Where it all began....

This is a blog about and for my eldest daughter. As I begin this, she is 5 weeks away from her seventh birthday. She is funny, sweet, very clever, kind, amazing and the most beautiful miracle any mother could have not to mention an awesome big sister. She is also at times angry, defiant, depressed, achingly unsure of herself, of her worth, and of her place in the world. This is our journey to find out what we can do as a family to make things better for her, for us as a family, and for the family she will have in the future.

Freyja Honey was, and is, our little miracle. We had some stuff going against us for getting pregnant, and had decided that we would start trying 3 months before we got married. We expected it to take at least 6 months, probably a year or two – we were pregnant next month! That’s Freyja for you, determined to have her own way even if it means making me have last minute dress fittings!

Nine months later (2 days, induction and absolutely no labour ) later she was born. The birth plan had gone out the window, she had decided not to come out, and was eventually born by c-section, to the background music of “Is this the Way to Amarillo” by Tony Christie and Peter Kay on the radio, and the accompanying grunting of the doctor who nearly broke Daddy’s rib using him as support to literally force this baby to leave the womb – yep, really we should have hear alarm bells then. She really will not do something unless she wants to, no matter how much you beg, plead and cajole.

And so, off we went home with our bundle of joy. New parents. I’d never even held a baby before, and here was this amazing little girl.
Freyja was a very happy and smiling baby, very independent even early on, and very quick to develop, though again she would do things when she wanted to, and only then. Just as she was approaching her first birthday she was not yet walking, not really doing much crawling either, though we were sure she could. One day a little girl at daycare that she always played with got up and walked a few steps, much to the excitement of their carer.
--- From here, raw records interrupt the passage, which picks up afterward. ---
def PAIR_HIST : Reg where
  name := .PAIR_HIST
  base := 0x2011000C
  dims := []
  words := 1
  rst := fun _ => 0
  live := none

def PAIR_PATCH : Reg where
  name := .PAIR_PATCH
  base := 0x20110010
  dims := []
  words := 1
  rst := fun _ => 0x12C
  live := none

def PAIR_CONV : Reg where
  name := .PAIR_CONV
  base := 0x20110014
  dims := []
  words := 1
  rst := fun _ => 0x4001
  live := none

def PAIR_MATCH : Reg where
  name := .PAIR_MATCH
  base := 0x20110018
  dims := []
  words := 1
  rst := fun _ => 0
  live := none

def PAIR_FLAGS : Reg where
  name := .PAIR_FLAGS
  base := 0x20110028
  dims := []
  words := 2
  rst := fun _ => 0
  live := none

def PAIR_DIG : Reg where
  name := .PAIR_DIG
  base := 0x20110100
  dims := [(4, 0x10)]
  words := 4
  rst := fun _ => 0
  live := none

def PAIR_PDIG : Reg where
  name := .PAIR_PDIG
  base := 0x20110140
  dims := [(4, 0x10)]
  words := 4
  rst := fun _ => 0
  live := none

def PAIR_MISMATCH : Reg where
  name := .PAIR_MISMATCH
  base := 0x20110180
  dims := []
  words := 2
  rst := fun _ => 0
  live := none

def PAIR_CNT : Reg where
  name := .PAIR_CNT
  base := 0x20110200
  dims := [(8, 0x4)]
  words := 1
  rst := fun _ => 0
  live := none

def GAL_FAULT : Reg where
  name := .GAL_FAULT
  base := 0x00F30000
  dims := [(16, 0x1000000)]
  words := 1
  rst := fun _ => 0
  live := none

def GAL_SPARE : Reg where
  name := .GAL_SPARE
  base := 0x00F30004
  dims := [(16, 0x1000000)]
  words := 1
  rst := fun _ => 0x80000000
  live := none

def GAL_SPARE_LAST : Reg where
  name := .GAL_SPARE_LAST
  base := 0x00F30008
  dims := [(16, 0x1000000)]
  words := 2
  rst := fun _ => 0
  live := none

def GAL_COPY : Reg where
  name := .GAL_COPY
  base := 0x00F30010
  dims := [(16, 0x1000000)]
  words := 2
  rst := fun _ => 0
  live := some 0x00F30018

def GAL_STSET : Reg where
  name := .GAL_STSET
  base := 0x00F30100
  dims := [(16, 0x1000000), (16, 0x8)]
  words := 2
  rst := fun _ => 0
  live := none

/-! Registers of 17_sump_faults.md. -/

def SUMP_STAT : Reg where
  name := .SUMP_STAT
  base := 0x20030000
  dims := []
  words := 1
  rst := fun _ => 0
  live := none

def SUMP_CTRL : Reg where
  name := .SUMP_CTRL
  base := 0x20030004
  dims := []
  words := 1
  rst := fun _ => 0
  live := none

def SUMP_REFUSED : Reg where
  name := .SUMP_REFUSED
  base := 0x20030008
  dims := []
  words := 1
  rst := fun _ => 0
  live := none

def SUMP_HIST_STAT : Reg where
  name := .SUMP_HIST_STAT
  base := 0x2003000C
  dims := []
  words := 1
  rst := fun _ => 0
  live := none

def SUMP_LOST : Reg where
  name := .SUMP_LOST
  base := 0x20030010
  dims := []
  words := 1
  rst := fun _ => 0
  live := none

def SUMP_HIST : Reg where
  name := .SUMP_HIST
  base := 0x20030100
  dims := [(32, 0x10)]
  words := 4
  rst := fun _ => 0
  live := none

def SUMP_EVSTAT : Reg where
  name := .SUMP_EVSTAT
  base := 0x20030300
  dims := [(8, 0x4)]
  words := 1
  rst := fun _ => 0
  live := none

def SUMP_EVCNT : Reg where
  name := .SUMP_EVCNT
  base := 0x20030400
  dims := [(256, 0x4)]
  words := 1
  rst := fun _ => 0
  live := none

def SUMP_EVCFG : Reg where
  name := .SUMP_EVCFG
  base := 0x20030800
  dims := [(256, 0x4)]
  words := 1
  rst := fun i => evLog i * 2 ^ 7 + (evInt1 i) * 2 ^ 6 + (evInt0 i) * 2 ^ 5 + (evClassCode i)
  live := none

/-! Registers of 18_strata_configuration.md. -/

def STRATA_STAT : Reg where
  name := .STRATA_STAT
  base := 0x20020000
  dims := []
  words := 1
  rst := fun _ => 0
  live := none

def STRATA_ICW : Reg where
  name := .STRATA_ICW
  base := 0x20020004
  dims := []
  words := 1
  rst := fun _ => 0
  live := none

def STRATA_OVL : Reg where
  name := .STRATA_OVL
  base := 0x20020008
  dims := []
  words := 1
  rst := fun _ => 0
  live := none

def STRATA_MODE : Reg where
  name := .STRATA_MODE
  base := 0x2002000C
  dims := []
  words := 1
  rst := fun _ => 0x10023
  live := none

def STRATA_SEL : Reg where
  name := .STRATA_SEL
  base := 0x20020010
  dims := []
  words := 1
  rst := fun _ => 0
  live := none

def STRATA_TRIG : Reg where
  name := .STRATA_TRIG
  base := 0x20020014
  dims := []
  words := 1
  rst := fun _ => 0
  live := none

def STRATA_AT : Reg where
  name := .STRATA_AT
  base := 0x20020018
  dims := []
  words := 2
  rst := fun _ => 0
  live := none

def STRATA_CMD : Reg where
  name := .STRATA_CMD
  base := 0x20020020
  dims := []
  words := 1
  rst := fun _ => 0
  live := none

def STRATA_SWSTAT : Reg where
  name := .STRATA_SWSTAT
  base := 0x20020024
  dims := []
  words := 1
  rst := fun _ => 0
  live := none

def STRATA_GCMD : Reg where
  name := .STRATA_GCMD
  base := 0x20020030
  dims := []
  words := 1
  rst := fun _ => 0x800
  live := none

def STRATA_GSTAT : Reg where
  name := .STRATA_GSTAT
  base := 0x20020034
  dims := []
  words := 1
  rst := fun _ => 0
  live := none

/-! Registers of 19_power_reset_bringup.md. -/

def SYS_ID : Reg where
  name := .SYS_ID
  base := 0x20000000
  dims := []
  words := 1
  rst := fun _ => 0x25604200
  live := none

def SYS_RSTCAUSE : Reg where
  name := .SYS_RSTCAUSE
  base := 0x20000004
  dims := []
  words := 1
  rst := fun _ => 0
  live := none

def SYS_SWRST : Reg where
  name := .SYS_SWRST
  base := 0x20000008
  dims := []
  words := 1
  rst := fun _ => 0
  live := none

def SYS_WDOG : Reg where
  name := .SYS_WDOG
  base := 0x20000010
  dims := []
  words := 1
  rst := fun _ => 0x3E8
  live := none

def SYS_WDOG_KICK : Reg where
  name := .SYS_WDOG_KICK
  base := 0x20000014
  dims := []
  words := 1
  rst := fun _ => 0
  live := none

def PWR_STAT : Reg where
  name := .PWR_STAT
  base := 0x20140000
  dims := []
  words := 1
  rst := fun _ => 0
  live := none

def PWR_BOOT : Reg where
  name := .PWR_BOOT
  base := 0x20140004
  dims := []
  words := 1
  rst := fun _ => 0x7D00000
  live := none

def PWR_MCFG : Reg where
  name := .PWR_MCFG
  base := 0x20140010
  dims := []
  words := 2
  rst := fun _ => 0x8014420001E00190
  live := none

def PWR_MSTAT : Reg where
  name := .PWR_MSTAT
  base := 0x20140018
  dims := []
  words := 1
  rst := fun _ => 0
  live := none

def PWR_MUTE : Reg where
  name := .PWR_MUTE
  base := 0x20140020
  dims := []
  words := 1
  rst := fun _ => 0x2FF
  live := some 0x20140024

def PWR_INCFG : Reg where
  name := .PWR_INCFG
  base := 0x20140040
  dims := [(5, 0x4)]
  words := 1
  rst := fun _ => 0x3E8
  live := none

def PWR_INSTAT : Reg where
  name := .PWR_INSTAT
  base := 0x20140060
  dims := []
  words := 1
  rst := fun _ => 0
  live := none

def PWR_INOVF : Reg where
  name := .PWR_INOVF
  base := 0x20140080
  dims := [(5, 0x4)]
  words := 1
  rst := fun _ => 0
  live := none

def PWR_JHOST : Reg where
  name := .PWR_JHOST
  base := 0x201400A0
  dims := []
  words := 2
  rst := fun _ => 0
  live := none

def PWR_LP : Reg where
  name := .PWR_LP
  base := 0x201400C0
  dims := []
  words := 1
  rst := fun _ => 0
  live := none

def PWR_KACFG : Reg where
  name := .PWR_KACFG
  base := 0x20140100
  dims := []
  words := 1
  rst := fun _ => 0
  live := none

def PWR_KALATCH : Reg where
  name := .PWR_KALATCH
  base := 0x20140104
  dims := []
  words := 1
  rst := fun _ => 0x800
  live := none

def PWR_KACNT : Reg where
  name := .PWR_KACNT
  base := 0x20140108
  dims := []
  words := 2
  rst := fun _ => 0
  live := none

def PWR_KAALARM : Reg where
  name := .PWR_KAALARM
  base := 0x20140110
  dims := []
  words := 2
  rst := fun _ => 0
  live := none

/-! Registers of 20_host_port_and_register_summary.md. -/

def HCP_CFG : Reg where
  name := .HCP_CFG
  base := 0x20130000
  dims := []
  words := 1
  rst := fun _ => 0
  live := none

def HCP_STAT : Reg where
  name := .HCP_STAT
  base := 0x20130004
  dims := []
  words := 1
  rst := fun _ => 0
  live := none

def HCP_CNT : Reg where
  name := .HCP_CNT
  base := 0x20130008
  dims := []
  words := 1
  rst := fun _ => 0
  live := none

/-! Registers of 21_electrical_and_package.md. -/

def DRAM_CFG : Reg where
  name := .DRAM_CFG
  base := 0x20120000
  dims := []
  words := 1
  rst := fun _ => 0x2
  live := none

def DRAM_CTRL : Reg where
  name := .DRAM_CTRL
  base := 0x20120004
  dims := []
  words := 1
  rst := fun _ => 0
  live := none

def DRAM_STAT : Reg where
  name := .DRAM_STAT
  base := 0x20120008
  dims := []
  words := 1
  rst := fun _ => 0
  live := none

end R

namespace F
Freyja immediately got up, stalked across the room, sat down at the other side and gave everyone the look…. Yeah that look, the one that says “I did it better than she did! Now what do I get?” Sure enough she showed off for Daddy and Mama that evening too, and that, as they say, was that.

Her speech was early and she was fast to learn, by a year and a half she had the vocabulary of someone a year older, by 2 years she was speaking in full sentences. Her ability to communicate was wonderful and helped reduce frustration, but at the same time it also became a bit of a curse. She was the size of a child of three when she turned 2. She had the speech of a child of three, so everyone treat her as if she were older, including me if I am truly honest. I had never had a child before, I didn’t know what to expect and thought she was just like any other child. It’s only now as a mother of another baby, and after spending much time with other parents over the last 7 years, that hindsight gives me the truth of it. Everyone expected more of her, everyone treated her as if she should have the understanding of someone older, and we were so wrong to do that.

Along with the early speech development, came an ability to know her alphabet and her numbers, again both were in place by 2 years old, but soon they were accompanied by a frustration that she could not put them into context to read a story, or add up a number. The frustration got worse as she did not want us to teach her, she did not want to LEARN how, she just wanted to KNOW how!
And that was the beginning of the path that we are on now. A great morass of frustration, love, anger, laughter and tears that makes up our family life.